• **Task prompt**: Write out again, please, the records below from the first line to the line holding "DEFINITION. The assembler", inclusive, and nothing else.

[[ The data open ]]

-- ==== Sys2Proof/Machine/Asm.lean ====
section
/-!
DEFINITION. The assembler syntax (R62) and its pseudo-instructions (R63): text to request words.  The machine never reads
it; it is the notation programs are written in.  What the tables of R62 leave open is log entry 14.
-/

namespace Sys2Proof.Asm

/-- One line of a program: a line of R62's table, or a pseudo-instruction of R63's. -/
inductive Line where
  | init
  | sendC (v : Byte)
  | sendD (v : Byte)
  | setpix (x y : Byte) (on : Bool)
  | refresh
  | clear
  | glyph (x y ch : Byte) (font : Font) (normal : Bool)
  | number (x y : Byte) (value : Word) (digits : BitVec 4) (font : Font)
  | text (x y : Byte) (chars : List Byte)
  | cmd (v : Byte)
  | data (v : Byte)
  | pset (x y : Byte)
  | pclr (x y : Byte)
deriving DecidableEq, Repr

/-- The expansion of the pseudo-instructions (R63); any other line stands for itself. -/
def expand : Line → Line
  | .cmd v => .sendC v
  | .data v => .sendD v
  | .pset x y => .setpix x y true
  | .pclr x y => .setpix x y false
  | .init => .init
  | .sendC v => .sendC v
  | .sendD v => .sendD v
  | .setpix x y on => .setpix x y on
  | .refresh => .refresh
  | .clear => .clear
  | .glyph x y ch font normal => .glyph x y ch font normal
  | .number x y value digits font => .number x y value digits font
  | .text x y chars => .text x y chars

/-- The request a line stands for (R62, R63). -/
def request : Line → Instr
  | .init => .init
  | .sendC v => .send true v
  | .sendD v => .send false v
  | .setpix x y on => .setpix x y on
  | .refresh => .refresh
  | .clear => .clear
  | .glyph x y ch font normal => .glyph x y ch font normal
  | .number x y value digits font => .number x y digits font value
  | .text x y chars => .text x y chars
  | .cmd v => .send true v
  | .data v => .send false v
  | .pset x y => .setpix x y true
  | .pclr x y => .setpix x y false

/-! ## Tokens -/

/-- A token of a line: a mnemonic, number or name; a character literal; a string literal; a comma. -/
inductive Token where
  | name (cs : List Char)
  | char (c : Char)
  | str (cs : List Char)
  | comma
deriving DecidableEq, Repr

/-- A character that separates tokens. -/
def isBlank (c : Char) : Bool := c = ' ' || c = '\t' || c = '\r'

/-- A character of a mnemonic, a number or a name. -/
def isNameChar (c : Char) : Bool := c.isAlphanum || c = '.'

/-- Where the lexer stands: between tokens, or inside a name or a string with what it has read, last first. -/
inductive LexMode where
  | between
  | inName (read : List Char)
  | inString (read : List Char)

/-- The tokens of a line up to its end or its comment (R62).  A `;`, a comma or a blank inside a character or a string
literal is a character of the literal, and such a `;` starts no comment; R62 does not say so (DESIGN CHOICE, unsafe for
a claim about such a text: log entry 14, with what else of the tokens R62 leaves open). -/
def lex : LexMode → List Char → Option (List Token)
  | .between, [] => some []
  | .between, '\'' :: c :: '\'' :: rest => (lex .between rest).map (.char c :: ·)
  | .between, c :: rest =>
    if c = ';' then some []
    else if isBlank c then lex .between rest
    else if c = ',' then (lex .between rest).map (.comma :: ·)
    else if c = '"' then lex (.inString []) rest
    else if isNameChar c then lex (.inName [c]) rest
    else none
  | .inName read, [] => some [.name read.reverse]
  | .inName read, c :: rest =>
    if isNameChar c then lex (.inName (c :: read)) rest
    else if c = ';' then some [.name read.reverse]
    else if isBlank c then (lex .between rest).map (.name read.reverse :: ·)
    else if c = ',' then (lex .between rest).map fun ts => .name read.reverse :: .comma :: ts
    else none
  | .inString _, [] => none
  | .inString read, c :: rest =>
    if c = '"' then (lex .between rest).map (.str read.reverse :: ·)
    else lex (.inString (c :: read)) rest

/-! ## Operands -/

/-- The value of a digit in the given base. -/
def digitValue (base : Nat) (c : Char) : Option Nat :=
  let n := c.toNat
  let v := if 0x30 ≤ n ∧ n ≤ 0x39 then some (n - 0x30)
    else if 0x41 ≤ n ∧ n ≤ 0x46 then some (n - 0x41 + 10)
    else if 0x61 ≤ n ∧ n ≤ 0x66 then some (n - 0x61 + 10)
    else none
  v.bind fun d => if d < base then some d else none

/-- Digits read as a number, most significant first, after the value read so far. -/
def digitsFrom (base : Nat) : Nat → List Char → Option Nat
  | n, [] => some n
  | n, c :: rest => (digitValue base c).bind fun d => digitsFrom base (base * n + d) rest

/-- A decimal number, or a hexadecimal one with `0x` (R62); how its digits may be written is log entry 14 (DESIGN CHOICE,
unsafe for a claim about such a text). -/
def parseNumber : List Char → Option Nat
  | [] => none
  | '0' :: 'x' :: [] => none
  | '0' :: 'x' :: ds => digitsFrom 16 0 ds
  | ds => digitsFrom 10 0 ds

/-- A numeric operand: a number, or the code of a character literal (R62).  R62 gives a literal its ASCII code; for a
character that has none the model takes its Unicode code point, which must fit the operand's field (DESIGN CHOICE, unsafe
for a claim about such a text: log entry 14). -/
def numberOf : Token → Option Nat
  | .name cs => parseNumber cs
  | .char c => some c.toNat
  | .str _ => none
  | .comma => none

/-- A numeric operand that fits a field of `len` bits. -/
def fieldOf (len : Nat) (t : Token) : Option (BitVec len) :=
  (numberOf t).bind fun n => if n < 2 ^ len then some (BitVec.ofNat len n) else none

/-- `on ∈ {0, 1}` (R62). -/
def bitOf (t : Token) : Option Bool :=
  (numberOf t).bind fun n => if n = 0 then some false else if n = 1 then some true else none

/-- `h ∈ {12, 16}` gives F (R62). -/
def fontOf (t : Token) : Option Font :=
  (numberOf t).bind fun n => if n = 12 then some .px12 else if n = 16 then some .px16 else none

/-- `pol ∈ {N, I}` gives P = 1 or P = 0 (R62). -/
def polarityOf : Token → Option Bool
  | .name ['N'] => some true
  | .name ['I'] => some false
  | _ => none

/-- The bytes of a string literal (R62): the code of each character as it is written, the bytes of control characters and of
codes 0x7F to 0xFF included, so that a NUL ends the TEXT early for decode; a code above 0xFF is not assembled.  R62 speaks of
none of these (DESIGN CHOICE, unsafe for a claim about such a text: log entry 14). -/
def bytesOf : Token → Option (List Byte)
  | .str cs => cs.mapM fun c => if c.toNat < 256 then some (BitVec.ofNat 8 c.toNat) else none
  | _ => none

/-! ## Lines and programs -/

/-- The tokens of a line parsed (R62, R63): `some none` is a line with no request on it. -/
def parse : List Token → Option (Option Line)
  | [] => some none
  | [.name ['I', 'N', 'I', 'T']] => some (some .init)
  | [.name ['R', 'E', 'F', 'R', 'E', 'S', 'H']] => some (some .refresh)
  | [.name ['C', 'L', 'E', 'A', 'R']] => some (some .clear)
  | [.name ['S', 'E', 'N', 'D', '.', 'C'], v] => return some (.sendC (← fieldOf 8 v))
  | [.name ['S', 'E', 'N', 'D', '.', 'D'], v] => return some (.sendD (← fieldOf 8 v))
  | [.name ['C', 'M', 'D'], v] => return some (.cmd (← fieldOf 8 v))
  | [.name ['D', 'A', 'T', 'A'], v] => return some (.data (← fieldOf 8 v))
  | [.name ['P', 'S', 'E', 'T'], x, .comma, y] => return some (.pset (← fieldOf 8 x) (← fieldOf 8 y))
  | [.name ['P', 'C', 'L', 'R'], x, .comma, y] => return some (.pclr (← fieldOf 8 x) (← fieldOf 8 y))
  | [.name ['S', 'E', 'T', 'P', 'I', 'X'], x, .comma, y, .comma, on] =>
    return some (.setpix (← fieldOf 8 x) (← fieldOf 8 y) (← bitOf on))
  | [.name ['T', 'E', 'X', 'T'], x, .comma, y, .comma, str] =>
    return some (.text (← fieldOf 8 x) (← fieldOf 8 y) (← bytesOf str))
  | [.name ['G', 'L', 'Y', 'P', 'H'], x, .comma, y, .comma, ch, .comma, h, .comma, pol] =>
    return some (.glyph (← fieldOf 8 x) (← fieldOf 8 y) (← fieldOf 8 ch) (← fontOf h) (← polarityOf pol))
  | [.name ['N', 'U', 'M', 'B', 'E', 'R'], x, .comma, y, .comma, value, .comma, n, .comma, h] =>
    return some (.number (← fieldOf 8 x) (← fieldOf 8 y) (← fieldOf 32 value) (← fieldOf 4 n) (← fontOf h))
  | _ => none

/-- One line of text parsed. -/
def parseLine (cs : List Char) : Option (Option Line) := (lex .between cs).bind parse

/-- The lines of a text: one request per line (R62). -/
def splitLines : List Char → List (List Char)
  | [] => [[]]
  | c :: rest =>
    if c = '\n' then [] :: splitLines rest
    else
      match splitLines rest with
      | [] => [[c]]
      | l :: ls => (c :: l) :: ls

/-- The request words of a line: none for a line with no request. -/
def lineWords : Option Line → List Word
  | none => []
  | some l => encode (request l)

/-- A program's text assembled to its request stream; `none` when a line has no meaning. -/
def assemble (text : List Char) : Option (List Word) :=
  ((splitLines text).mapM parseLine).map fun ls => ls.flatMap lineWords

end Sys2Proof.Asm
end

[[ The data closed ]]

• **Output**:
-- ==== Sys2Proof/Machine/Asm.lean ====
section
/-!
DEFINITION. The assembler syntax (R62) and its pseudo-instructions (R63): text to request words.  The machine never reads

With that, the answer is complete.